-- ==== Sys2Proof/Machine/Trace.lean ====
section
/-!
DEFINITION. Sys2Proof/Machine/Trace.lean: the trace unit (spec/08 R307 to R312, spec/09 R353): nodes, sampling, the trigger and the
trace opcodes.
-/
namespace Sys2Proof.Machine

/-! ## Nodes (R307, R353) -/

/-- A value saturated to signed 32 bits (R307). -/
def sat32 (x : Int) : Int := clampI (-(2 ^ 31)) (2 ^ 31 - 1) x

/-- Bits of a flag word. -/
def flagBits (bs : List Bool) : Int := (bs.zipIdx.map (fun (b, i) => if b then (2 ^ i : Int) else 0)).foldl (fun m e => m + e) 0

/-- A scanner axis node (R307). -/
def State.axisNode (s : State) (c a n : Nat) : Int :=
  let x := s.ax c a
  match n with
  | 0x01 => x.r
  | 0x02 => x.y
  | 0x03 => x.ePrev
  | 0x04 => x.d
  | 0x05 => x.p
  | 0x06 => x.i
  | 0x07 => x.dTerm
  | 0x08 => x.ff
  | 0x09 => x.u
  | 0x0A => s.getI (F.LOOP_AX_OUT_CMD c a)
  | 0x0B => flagBits [s.has (F.LOOP_AX_STAT_SAT c a), s.has (F.LOOP_AX_STAT_HELD c a), s.has (F.LOOP_AX_STAT_BANK c a),
      s.has (F.LOOP_AX_STAT_DETUNED c a), s.has (F.LOOP_AX_STAT_ZERO c a)]
  | _ => 0

/-- A sequencer node of apply instant `f` (R307). -/
def State.seqNode (s : State) (c a f n : Nat) : Int :=
  match (s.sq c).samples.find? (fun (q : Sample) => q.f == f) with
  | none => 0
  | some q =>
    match n with
    | 0x10 => if a = 0 then q.bedX else if a = 1 then q.bedY else q.bedZ
    | 0x11 => q.p0
    | 0x12 => q.p1
    | _ => signedOf 32 (fieldOf 32 q.slip)

/-- A power or ledger node (R353). -/
def State.powerNode (s : State) (c n : Nat) : Int :=
  let x := s.pow c
  match n with
  | 0x20 => x.g
  | 0x21 => x.eRead
  | 0x22 => x.p1
  | 0x23 => x.b1
  | 0x24 => x.b2
  | 0x25 => x.m
  | 0x26 => x.r
  | 0x27 => x.e
  | 0x28 => x.i
  | 0x29 => x.t
  | 0x2A => x.u0
  | 0x2B => x.u1
  | 0x2C => x.de
  | 0x2D => flagBits [x.matched, x.valid, x.gate, x.held, x.outside, x.monOutside]
  | _ => 0

/-- A machine axis node: its most recent evaluation (R307, R308). -/
def State.maNode (s : State) (a n : Nat) : Int :=
  let x := s.ma a
  match n with
  | 0x30 => x.r
  | 0x31 => x.y
  | 0x32 => x.ePrev
  | 0x33 => roundHalfEven x.i 65536
  | 0x34 => x.cmd
  | _ => 0

/-- The sample of probe `p` for apply instant `f`; 0 where it is not enabled or its node is not listed (R307). (DEDUCED, log entry 127.) -/
def State.probeSample (s : State) (f p : Nat) : Int :=
  let n := s.get (F.TRACE_PROBE_NODE p)
  let c := s.get (F.TRACE_PROBE_CHANNEL p)
  let a := s.get (F.TRACE_PROBE_AXIS p)
  if !s.has (F.TRACE_PROBE_ENABLE p) then 0
  else sat32 (if n < 0x10 then s.axisNode c a n
    else if n ≤ 0x13 then s.seqNode c a f n
    else if 0x20 ≤ n ∧ n ≤ 0x2F then s.powerNode c n
    else s.maNode (c % 16) n)

/-! ## Sampling (R308 to R310) -/

/-- The condition of TCFG.MODE on the sampled instant `f` (R309). -/
def State.traceHit (s : State) (f : Nat) (row : List Int) : Bool :=
  let level := s.getI F.TRACE_LEVEL
  let v := row.getD (s.get F.TRACE_COND_PROBE) 0
  match s.get F.TRACE_TCFG_MODE with
  | 0 => true
  | 1 => decide (diff48 (s.get F.TRACE_TRIG_TIME_LO + s.get F.TRACE_TRIG_TIME_HI * 2 ^ 32 : Nat) (f * 1000) ≤ 0)
  | 2 =>
    (match s.get F.TRACE_COND_OP with
      | 0 => (match s.trace.lastCond with
        | some l => decide (l < level) && decide (level ≤ v)
        | none => false)
      | 1 => (match s.trace.lastCond with
        | some l => decide (level < l) && decide (v ≤ level)
        | none => false)
      | _ => decide (level ≤ (v.natAbs : Int)))
  | _ => s.loop.tripSeen

/-- COUNT and FIRST show the samples stored (R315). -/
def State.showTrace (s : State) : State :=
  (s.put F.TRACE_TCOUNT s.trace.rows.length).put64 F.TRACE_FIRST_LO F.TRACE_FIRST_HI s.trace.first

/-- One sample of every enabled probe for apply instant `f`, tested for the trigger while armed (R308 to R310). -/
def State.traceSample (s : State) (f : Nat) : State :=
  let st := s.get F.TRACE_TSTAT_STATE
  let d := s.get F.TRACE_DECIM
  if (st ≠ 1 ∧ st ≠ 2) ∨ f % d ≠ 0 then s
  else
    let t := s.trace
    let row := (List.range 16).map (s.probeSample f)
    let all := t.rows ++ [row]
    let first := if t.rows.isEmpty then f else t.first
    if st = 2 then
      if t.left = 0 then s
      else { s with trace := { t with rows := all, left := t.left - 1 } }.showTrace
    else
      let cond := some (row.getD (s.get F.TRACE_COND_PROBE) 0)
      let pre := s.get F.TRACE_TCFG_PRE
      if t.force || s.traceHit f row then
        let s := { s with trace := { t with rows := all, first := first, decim := d, lastCond := cond, force := false, left := 65535 - pre } }
        ((s.put F.TRACE_TSTAT_STATE 2).put F.TRACE_TRIG_INDEX t.rows.length).showTrace
      else
        let gone := all.length - pre
        { s with trace := { t with rows := all.drop gone, first := first + gone * d, decim := d, lastCond := cond } }.showTrace

/-- The last post-trigger sample is stored: DONE (R310). -/
def State.traceDone (s : State) : State :=
  if s.get F.TRACE_TSTAT_STATE = 2 ∧ s.trace.left = 0 then s.put F.TRACE_TSTAT_STATE 3 else s

/-! ## Opcodes (R311, R312) -/

/-- TRACE_ARM: empties all buffers and enters ARMED (R311). -/
def opTraceArm (p : InFlight) (s : State) : State × Verdict :=
  if p.target ≠ 0 then (s, malformed 0x21F6)
  else if p.body ≠ [] then (s, malformed 0x0202)
  else if s.get F.TRACE_TSTAT_STATE = 1 ∨ s.get F.TRACE_TSTAT_STATE = 2 then (s, refused 0x21F5)
  else ((({ s with trace := {} }.put F.TRACE_TSTAT_STATE 1).put F.TRACE_TRIG_INDEX 0).showTrace, .done [])

/-- TRACE_STOP: DONE from ARMED or TRIGGERED, with the samples stored (R310, R311). -/
def opTraceStop (p : InFlight) (s : State) : State × Verdict :=
  if p.target ≠ 0 then (s, malformed 0x21F6)
  else if p.body ≠ [] then (s, malformed 0x0202)
  else if s.get F.TRACE_TSTAT_STATE = 1 ∨ s.get F.TRACE_TSTAT_STATE = 2 then (s.put F.TRACE_TSTAT_STATE 3, .done [])
  else (s, .done [])

/-- TRACE_FORCE: triggers at the next sampled instant (R311). -/
def opTraceForce (p : InFlight) (s : State) : State × Verdict :=
  if p.target ≠ 0 then (s, malformed 0x21F6)
  else if p.body ≠ [] then (s, malformed 0x0202)
  else if s.get F.TRACE_TSTAT_STATE ≠ 1 then (s, refused 0x21F5)
  else ({ s with trace := { s.trace with force := true } }, .done [])

/-- The checks of TRACE_READ (R312). -/
def traceReadError (p : InFlight) (s : State) : Option Verdict :=
  let n := bodyWord p.body 1
  if 16 ≤ p.target.toNat then some (malformed 0x21F6)
  else if p.body.length ≠ 2 then some (malformed 0x0202)
  else if n = 0 ∨ 4088 < n then some (malformed 0x21F6)
  else if s.trace.rows.length < bodyWord p.body 0 + n then some (malformed 0x2101)
  else none

/-- The result words of TRACE_READ: the apply instant of the first sample and the samples as they stand (R312). -/
def State.traceReadWords (s : State) (p : InFlight) : List Word :=
  let i := bodyWord p.body 0
  let rows := (s.trace.rows.drop i).take (bodyWord p.body 1)
  lowHigh (s.trace.first + i * s.trace.decim) ++ rows.map (fun r => word (fieldOf 32 (r.getD (p.target.toNat % 16) 0)))

end Sys2Proof.Machine
end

• • • •

**Assignment**
Please give the number of lines in the data where "apply" appears, without any other words.

**Response**
4